National Certification: Part 2—Test Design and Structure

In the last edition of ClearText, we explained accreditation, certification and the role of national standards. This edition will explain how items are selected for an exam and what drives the system. If you were engaged in the learning process during your class and understand the processes of exam selection and preparation given in this edition, you should have everything you need to pass the exam. The only thing left is to actually do the final preparation (covered in the next edition of ClearText)!

What’s on the Test?

Each requirement of the standard has an equal weight in the testing process. Everyone involved from the student to the program director can build a case that some of the knowledge and skills required in the standard may be more important than others. In the "real world," it is much more important for a firefighter to have good SCBA knowledge and skills than know how to answer a fire station telephone. In certification testing, both of those skills have the same weight. Accreditation criteria require that we must test one as frequently and thoroughly as the other…and they are both worth the same number of points!

We must have a process established through which ALL requirements of the standard (and level) are tested. If we do not test all requirements, we must have a random process of selecting written and skills exam components. Most standards include too many knowledge and skills components to test within a reasonable time; so we use a random process of selection.

Written exams are selected using a computer program that searches the written exam database of questions and selects (at random) the number of questions we specify. Each written exam database is required to be at least twice as big as the exam that we administer (100 question exam = 200+ question database). Most of our exam databases are 3–500% larger than the exam we administer. We are required to have multiple versions of the exam and to limit the use of any single version to reduce the possibility of someone seeing the same version of the exam on retests. We typically generate new versions of an exam every month or two.
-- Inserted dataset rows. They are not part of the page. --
-- ==== Sys2Proof/Safety.lean ====
section
/-! DEFINITION. What counts as a safe state of the DA608: the conditions that the spec states of every moment
(R17, R21 to R26, R30, R47, R48, R60, R69, R90, R107, R115, R116, R120, R126, R130, R153, R154, R157, R166,
R169, R175, R192, R199, R201), gathered as one invariant. -/

namespace Sys2Proof.Machine

/-- A UID has one of the lengths a card can return (R8, R23). -/
abbrev uidOk (u : Uid) : Prop := u.length = 4 ∨ u.length = 7 ∨ u.length = 10

/-- A hold's direction, prior state, reserved zone and remote mark agree (R26, R28). -/
abbrev Hold.Ok (h : Hold) : Prop :=
  (∀ u ∈ h.uid, uidOk u) ∧
  match h.direction with
  | .IN => h.prior ≠ .inside ∧ h.reservedZone ≠ none ∧ ∀ m ∈ h.remoteMark, m.gate ≠ 0
  | .OUT => h.prior = .inside ∧ h.reservedZone = none ∧ h.remoteMark = none

/-- Entries used and last passage agree with a state that carries no hold: VALID has entries 0 and no last
passage; INSIDE, OUTSIDE and SPENT have entries 1..15 (R21, R24). -/
abbrev entriesAgree (name : StateName) (r : Record) : Prop :=
  match name with
  | .valid => r.entries = 0 ∧ r.lastPassage = none
  | .revoked => True
  | _ => r.entries ≠ 0

/-- A record is consistent: its entries agree with its state, or with its prior state while HELD (R21, R24),
its binding has a card's length (R23), and a remote source is a set gate id (R22). -/
abbrev Record.Ok (r : Record) : Prop :=
  entriesAgree r.reportedState r ∧ (∀ h ∈ r.hold?, h.Ok) ∧ (∀ u ∈ r.binding, uidOk u) ∧
    ∀ lp ∈ r.lastPassage, lp.source ≠ .gate 0

/-- The Admission Table: slots in order and in range, no ticket number twice, every check digit correct (R17). -/
abbrev State.TableOk (s : State) : Prop :=
  s.table.wf = true ∧ (s.table.map fun e => e.2.ticket).Nodup ∧
    ∀ e ∈ s.table, ticketWellFormed e.2.ticket = true

/-- Every record is consistent (R20 to R26). -/
abbrev State.RecordsOk (s : State) : Prop := ∀ e ∈ s.table, e.2.Ok

/-- The number of records that owe a report. -/
def State.flagged (s : State) : Nat := (s.table.filter fun e => e.2.pendingReport).length

/-- The pending count equals the number of records whose pending-report flag is set (R30). -/
abbrev State.PendingOk (s : State) : Prop := s.pendingCount = s.flagged

/-- The number of holds that reserve a place in a zone. -/
def State.holdsReserving (s : State) (z : ZoneNo) : Nat :=
  (s.table.filter fun e => e.2.hold?.any fun h => h.reservedZone = some z).length

/-- Every zone's reserved count equals the number of holds reserved against it (R48). -/
abbrev State.ReservedOk (s : State) : Prop :=
  ∀ z : ZoneNo, (s.zones.get z).reserved = s.holdsReserving z

/-- A record is HELD exactly when one lane context's hold reference names it: the record a context names is held
by that lane, and a held record is named by the context of its lane (R25, R69). -/
abbrev State.BondOk (s : State) : Prop :=
  (∀ n : Lane, ∀ ref ∈ (s.contexts.get n).holdRef,
    ∃ x ∈ s.heldAt n, x.1 = ref.slot ∧ x.2.1.ticket = ref.ticket ∧ x.2.2.lane = n) ∧
  ∀ e ∈ s.table, ∀ h ∈ e.2.hold?, (s.contexts.get h.lane).holdRef = some ⟨e.2.ticket, e.1⟩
Each exam question must meet specific criteria to meet validity and reliability standards. Each question must be constructed using recognized test construction methods, referenced to an appropriate requirement of the standard, and to a reading text (IFSTA manual, etc.). The question, standard and reference form a triangle much like the fire triangle in that if any element is missing or incorrect, the question is invalid (see Figure 1). These requirements are scrutinized for every question in the database. If the question doesn't meet these criteria, it doesn't make it into the database.

Figure 1

The Institute adds a fourth side to this triangle making it a tetrahedron. This fourth side is the course curriculum or lesson plan. The lesson plan is added to the process to ensure that not only does the question meet the accreditation criteria, it gives further credibility to the system by ensuring that what a student is taught is also what is being tested. This link explains the Institute's insistence that instructors teach the lesson plan without skipping or changing the material (see Figure 2).

Figure 2

Skills Testing

Strict criteria govern this process, too. We must test all skills required by the standard or use a random selection process. If we use a random selection process, we must prove that the process tests a large enough sampling of the required skills to provide reasonable evidence that the candidate has met the requirements of the standard. In other words, they need to be able to perform all skills required by the standard. If we cannot provide that evidence, we must test every requirement. This means that our "sample" must include a statistically significant number of the required skills. Fire Fighter I includes 119 individual skills, which are far too many to test within a reasonable time. Therefore, we use a random sample, where the specific list of skills to be tested at any single site must be kept confidential until the time of the exam.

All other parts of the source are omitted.